Interviews
27 Jun 2024

Simon Ashworth, Director of Policy at the AELP, on the general election and future of FE and Skills

Ahead of the General Election, Simon Ashworth outlines his thoughts on the headline FE and Skills policy proposals of the two major parties, and considers the future of the sector into the next parliament.

What are your thoughts on the Conservative Party's pledge to introduce 100,000 more apprenticeships annually by "cracking down" on "rip off" university degrees?

 "Our aim should be a system which encourages informed choice, so we should be careful about pitching this as apprenticeships versus degrees. However, more investment in apprenticeships is always welcome. £880m is a significant amount, especially as it comes on the back of the removal of co-investment for apprentices under 22, and a government announcement to “guarantee” to meet demand amongst small and medium sized employers for apprenticeship.

 "There’s still more to be done though. There are barriers to apprenticeship growth that goes beyond funding though – including how the Apprenticeship Service operates, a lack of flexibility in standards and the way in which functional skills qualifications acts as an exit requirement. We also we need further thinking on how we can stimulate demand – especially for small and medium sized employers, as well as among young people."

Labour's plan for the apprenticeship system includes reforming the apprenticeship levy into a more flexible 'Growth and Skills Levy', which would enable businesses to spend up to 50 per cent of levy funds on non-apprenticeship training. What do you see as the advantages and/or drawbacks of this proposal? 

"With 98% of the Department for Education (DfE) apprenticeship budget being spent over the last two years, flexibility to spend funds outside of apprenticeships would require greater investment or it would reduce the volume of apprenticeships in the future, which would be a backward step. Enabling businesses to spend up to 50% is also a very high threshold and starting point.

"The current system works on the basis that non-levy payers are funded from levy payer underspend. Put simply the more levy payers spend, the more the non-levy funding is constrained. To give levy payers more flexibility we could see non-levy payers being restricted, by volume, age, level or a range of these. Although we advocate more support for young people, there is a risk this would be a backward step and move away from a system which is accessible to people of all ages and at all levels.
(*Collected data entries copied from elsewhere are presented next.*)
/-- A round of UNPACK is rounds of one frame. -/
theorem unpackRound_unitRun (P : Params) {max k : Nat} {s : State} (hk : k < max)
    (ht : totalReached s = false) (he : s.seq.phase ≠ .ended) :
    UnitRun P max k s (unpackRound P (max - k) k s).1 (unpackRound P (max - k) k s).2 := by
  have hl := frameLimit_pos (by omega : 0 < max - k) ht
  have hle := frameLimit_le (max - k) s
  by_cases h1 : s.blk.active = false ∨ s.blk.fin ≤ s.ctx.cursor.toNat
  · have e : unpackRound P (max - k) k s = unpackRound P 1 k s := by
      simp only [unpackRound, if_pos h1]
    rw [e]
    exact UnitRun.one (by omega) ht he
  · have ha : s.blk.active = true := by
      by_contra h
      exact h1 (.inl (by simpa using h))
    have hf : s.ctx.cursor.toNat < s.blk.fin := by
      by_contra h
      exact h1 (.inr (by omega))
    by_cases h2 : s.ctx.cursor.toNat < s.blk.blockIndex.toNat
    · have e : unpackRound P (max - k) k s =
          (k + gapFrames (frameLimit (max - k) s) s,
            silentFrames (gapFrames (frameLimit (max - k) s) s) k s) := by
        simp only [unpackRound, if_neg h1, if_pos h2, gapStep_eq]
      rw [e]
      refine silentFrames_unitRun _ k s ?_ ?_ ha hf ?_ ?_ ht he <;> unfold gapFrames <;> omega
    · have e : unpackRound P (max - k) k s = verifyAtEnd (decodeFrames P
          (min (s.blk.fin - s.ctx.cursor.toNat) (frameLimit (max - k) s)) k s) := by
        simp only [unpackRound, if_neg h1, if_neg h2, decodeStep_eq]
      rw [e]
      exact decodeFrames_unitRun _ k s (by omega) (by omega) ha (by omega) (by omega) (by omega) ht he

/-- The loop of UNPACK is rounds of one frame up to where it stops. -/
theorem unpackLoop_unitRun {P : Params} {max : Nat} (fuel k : Nat) (s t : State) (hk : k ≤ max)
    (he : s.seq.phase ≠ .ended) (h : unpackLoop P max fuel k s = .next t) :
    ∃ k' u, UnitRun P max k s k' u ∧ UnpackStopsAt max k' u ∧ k' ≤ max ∧ t = unpackDone k' u := by
  induction fuel generalizing k s with
  | zero => simp [unpackLoop] at h
  | succ fuel ih =>
    simp only [unpackLoop] at h
    split_ifs at h with h1 h2
    · obtain rfl := Host.Outcome.next.inj h
      exact ⟨k, s, .stay k s, h1.elim .inl fun h => .inr (.inl h), hk, rfl⟩
    · obtain rfl := Host.Outcome.next.inj h
      have hne : k ≠ max := fun h => h1 (.inl h)
      have ht : totalReached s = false := by
        by_contra hc
        exact h1 (.inr (by simpa using hc))
      have hr := (unpackRound_keeps P (max - k) k s).2.2
      exact ⟨_, _, unpackRound_unitRun P (by omega) ht he, .inr (.inr h2), by omega, rfl⟩
    · have hne : k ≠ max := fun h => h1 (.inl h)
      have ht : totalReached s = false := by
        by_contra hc
        exact h1 (.inr (by simpa using hc))
      have hr := (unpackRound_keeps P (max - k) k s).2.2
      obtain ⟨k', u, g1, g2, g3, g4⟩ := ih _ _ (by omega) h2 h
      exact ⟨k', u, (unpackRound_unitRun P (by omega) ht he).trans g1, g2, g3, g4⟩

/-- UNPACK in READY is rounds of one frame up to where it stops. -/
theorem execUnpack_unitRun {s : State} (max : Word) (hp : s.seq.phase = .ready) :
    ∃ k u, UnitRun s.params max.toNat 0 s k u ∧ UnpackStopsAt max.toNat k u ∧ k ≤ max.toNat ∧
      execUnpack max s = .next (unpackDone k u) := by
  obtain ⟨t, ht⟩ := unpackLoop_next s.params max.toNat (unpackBound max.toNat s) 0 s (Nat.zero_le _)
    (by unfold unpackBound; simp only [State.ahead, List.length_append]; omega)
  obtain ⟨k, u, h1, h2, h3, h4⟩ := unpackLoop_unitRun _ 0 s t (Nat.zero_le _) (by rw [hp]; simp) ht
  exact ⟨k, u, h1, h2, h3, by rw [execUnpack_ready max hp, ht, h4]⟩

/-! ### A run after other frames -/

theorem writeSilence_blind (n i j : Nat) {s t : State} (h : SameButOutput s t) :
    SameButOutput (writeSilence n i s) (writeSilence n j t) :=
  (writeSilence_onlyOutput n i s).same.symm.trans (h.trans (writeSilence_onlyOutput n j t).same)

theorem advance_blind (n : Nat) {s t : State} (h : SameButOutput s t) :
    SameButOutput (advance n s) (advance n t) := by
  obtain ⟨m, l, r, rfl⟩ := h
  exact ⟨m, l, r, rfl⟩

theorem finishFrame_blind (P : Params) (k k' : Nat) (x : Frame) {s t : State}
    (h : SameButOutput s t) : SameButOutput (finishFrame P k x s) (finishFrame P k' x t) := by
  obtain ⟨m, l, r, rfl⟩ := h
  simp only [finishFrame, State.setResp_pass, State.setLog_pass, State.setOut_pass, State.setResp_blk,
    State.setLog_blk, State.setOut_blk]
  refine advance_blind 1 ((writeSlots_onlyOutput P _ _ _ 0 _).same.symm.trans
    (SameButOutput.trans ?_ (writeSlots_onlyOutput P _ _ _ 0 _).same))
  exact ⟨m, l, r, rfl⟩

theorem verifyBlock_blind {s t : State} (h : SameButOutput s t) :
    SameButOutput (verifyBlock s) (verifyBlock t) := by
  obtain ⟨m, l, r, rfl⟩ := h
  exact .ite Iff.rfl ⟨m, l, r, rfl⟩ ⟨m, l, r, rfl⟩

/-- A fetch writes no sample. -/
theorem fetchStep_out (P : Params) (s : State) : (fetchStep P s).out = s.out :=
  (fetchStep_transacts P s).choose_spec.2.2.2.2.2.2 rfl

/-- The samples of a round of one frame, from the frame it makes. -/
theorem finishFrame_read (P : Params) (k : Nat) (x : Frame) (s : State) (j : Nat) :
    (finishFrame P k x s).out.read j =
      if k * s.ctx.frameWidth.toNat ≤ j ∧ j < (k + 1) * s.ctx.frameWidth.toNat then
        some (P.fixup s.blk.flags s.fexp
          ((postChain P s.blk.flags (passChain P s.pass x).1).slot (j - k * s.ctx.frameWidth.toNat)))
      else s.out.read j := by
  rw [Nat.add_mul, Nat.one_mul]
  exact writeSlots_read P (k * s.ctx.frameWidth.toNat) _ s.ctx.frameWidth.toNat 0 _ j
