/-- A property of the context registers that holds of a cleared and of a just opened context, and that
every round of UNPACK in READY keeps, is kept by every command. -/
theorem exec_context_induct {i : Instr} {s t : State} (hj : J s) (h : exec i s = .next t) : J t := by
  cases i with
  | openCtx => exact (execOpenCtx_clears_or_opens h).elim (cleared t) (opened t)
  | closeCtx => exact cleared t (execCloseCtx_cleared h)
  | unpack max =>
    refine execUnpack_induct (fun s r => same s _ ⟨rfl, rfl, rfl, rfl, rfl, rfl, rfl⟩) ?_ max s t hj h
    rintro _ remaining k u rfl hu hp
    exact round remaining k u hu hp
  | _ => exact same s t (exec_keepsContext h (by simp) (by simp) (by simp)).sameContext hj

/-- The same for every step. -/
theorem step_context_induct {s t : State} (hj : J s) (h : step s = .next t) : J t :=
  step_induct (J := J)
    (hhost := fun s _ => same s _ ⟨rfl, rfl, rfl, rfl, rfl, rfl, rfl⟩)
    (hlog := fun s _ => same s _ ⟨rfl, rfl, rfl, rfl, rfl, rfl, rfl⟩)
    (hsrc := fun s _ => same s _ ⟨rfl, rfl, rfl, rfl, rfl, rfl, rfl⟩)
    (hbuf := fun s => same s _ ⟨rfl, rfl, rfl, rfl, rfl, rfl, rfl⟩)
    (hwrite := fun s _ _ => same s _ ⟨rfl, rfl, rfl, rfl, rfl, rfl, rfl⟩)
    (hreset := fun s _ => cleared _ (resetRegs_cleared s))
    (hresp := fun s _ => same s _ ⟨rfl, rfl, rfl, rfl, rfl, rfl, rfl⟩)
    (hexec := fun _ _ _ => exec_context_induct same cleared opened round) s t hj h

end

/-! ### Fallbacks, frame width and cursor (R21, R28, R34) -/

/-- A round of UNPACK in READY leaves a context, live or ended. -/
theorem unpackRound_hasContext (P : Params) (remaining k : Nat) {s : State}
    (hp : s.seq.phase = .ready) : ¬ (unpackRound P remaining k s).2.noContext := by
  rcases unpackRound_seq P remaining k s with h | ⟨c, -, h⟩ <;> simp [State.noContext, h, hp]

theorem step_clearedWithoutContext {s t : State} (hs : ClearedWithoutContext s)
    (h : step s = .next t) : ClearedWithoutContext t := by
  refine step_context_induct (J := ClearedWithoutContext) ?_ ?_ ?_ ?_ hs h
  · intro s t hst hs
    rw [clearedWithoutContext_iff, State.noContext, hst.phase]
    exact fun hn => hst.cleared (hs hn)
  · exact fun t ht _ => ht
  · intro t ht hn
    rw [State.noContext, ht.phase] at hn
    simp at hn
  · exact fun remaining k s _ hp hn => absurd hn (unpackRound_hasContext _ remaining k hp)

/-- The derived frame width is the channel count, 1 or 2 (spec/42_context.md R210). -/
theorem derive_width (P : Params) (flags : Word) (c : Ctx) :
    (c.derive P flags).frameWidth = (c.derive P flags).nch ∧
      ((c.derive P flags).nch = 1 ∨ (c.derive P flags).nch = 2) := by
  simp only [Ctx.derive]
  split_ifs <;> simp

/-- The frozen configuration, register by register (spec/42_context.md R211). -/
theorem UnpackKeeps.config {s t : State} (h : UnpackKeeps s t) :
    t.ctx.rate = s.ctx.rate ∧ t.ctx.nch = s.ctx.nch ∧ t.ctx.bits = s.ctx.bits ∧
      t.ctx.bytes = s.ctx.bytes ∧ t.ctx.mask = s.ctx.mask ∧ t.ctx.reduced = s.ctx.reduced ∧
      t.ctx.frameWidth = s.ctx.frameWidth := by
  simpa using h.frozen
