/-- A frame at a field port: whether its FCS verified, and its bytes from the destination MAC to before the FCS. -/
structure WireFrame where
  fcsOk : Bool
  bytes : List Byte
deriving DecidableEq, Repr

/-- What a Meridian peer presents in the link handshake (17_meridian.md R395): its ML-DSA-87 chain, its handshake
payload, its signature and the version of its roster. -/
structure PeerHello where
  chain         : List Byte
  payload       : List Byte
  signature     : List Byte
  rosterVersion : Nat
deriving DecidableEq, Repr

/-- Instructions of the debug TAP (19_lifecycle_debug.md R438, R449, R450). -/
inductive TapInstr
  | idcode | bypass | samplePreload | extest | helmDebug | binnacleDebug | tileDebug | factoryTest | authorise
  | readLcState | readDeviceId | readChallenge
deriving DecidableEq, Repr


/-- The R-form operations of the Pelorus extension (16_service_complex.md R380). -/
inductive VecOp
  | vadd | vsub | vmul | vmulh | vand | vor | vxor | vsll | vsrl | vsra | vmin | vmax | vshuf
  | vfadd | vfsub | vfmul | vfma | vcmul | vcmac | vcconj | vfdiv | vfcvtfi | vfcvtif | vflt
  | vmadd | vmsub | vmmul | vmmac | vmred
  | vmv | vext | vins | vsplat
  | vseq | vslt | vsltu | vsel
deriving DecidableEq, Repr

/-- A Pelorus instruction as its word names it, without the core that runs it (16_service_complex.md R377). -/
inductive VecInstr
  | form (op : VecOp) (rd rs1 rs2 : BitVec 5) (w : BitVec 2)
  | load (rd rs1 : BitVec 5) (off : BitVec 12)
  | store (rs2 rs1 : BitVec 5) (off : BitVec 12)
deriving DecidableEq, Repr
 "uring the General Election campaign, Labour have promised a return for traineeships, which we agreed are the right vehicle to help “on-ramp” young people and add an important route into apprenticeships. Labour have also advocated introducing modularised training to help upskill adults. We think that this could be a great way at ensure existing apprentices maintain competence in sectors where new skills and technologies are appearing, such as AI or retrofit in Construction."

How do you think the next government should reform the FE and skills sector?

"There’s three major ways in which government should prioritising reforming the skills sector: developing a national skills strategy; a more sustainable apprenticeship system; and a more learner centric approach in adult education

 "Firstly, it is vital that we have a long-term national skills strategy. The need to have a joined up and coherent system has been lacking for far too long, the country’s approach has focused too much on the short term.

"Ensuring the apprenticeship system remains employer-led, all age, all level and is sustainable for the long-term. This needs more flexible standards, perhaps 80% core with 20% flexibility, as well as a much more simple, but still independent, end point assessment model.

"Good literacy and numeracy cannot be underplayed, but the next government needs to take a more pragmatic approach on maths and English – not just on apprenticeships where it holds back achievement, but also reverse the damaging changes to the maths and English condition of funding as part of the 16 to 19 study programme requirements. 

"Moving apprenticeships to an employer-led system was a bold and positive move - similarly we think the government should do move to increase choice and put the purchasing choices in the hands of the end user. We would advocate a move to a learner centric approach in adult education - through moving away from arbitrary provider allocations and build on the work on the Lifelong Learning Entitlement. We’d advocate a move to a lifelong learning account - similar to the Liberal Democrats Skills Wallet proposals at the last election."

What do you anticipate will be the biggest challenges in the FE and skills sector facing the next government?

"There is currently real uncertainty about the future of level 3 and below qualifications as a result of the ongoing review, however Labour’s commitment to pause and review is positive.

"Devolution to mayoral combined authorities throughout England has added more complexity for employers and providers. It would be better to have a national system to administer national entitlement, and let local flexibilities be controlled and commissioned locally.

"We’ve already mentioned the long-term sustainability of the apprenticeship system, but balancing the commitment to make the apprenticeship levy more flexible, without reducing the number of apprenticeships is key. This requires incentivising more SMEs and young people, but without disincentivising adults at the same time. However, given most of the apprenticeship programme budget is spent it is vital that we have a much closer link between the amount raised by the Levy and the actual budget set by HM Treasury to ensure demand can be met."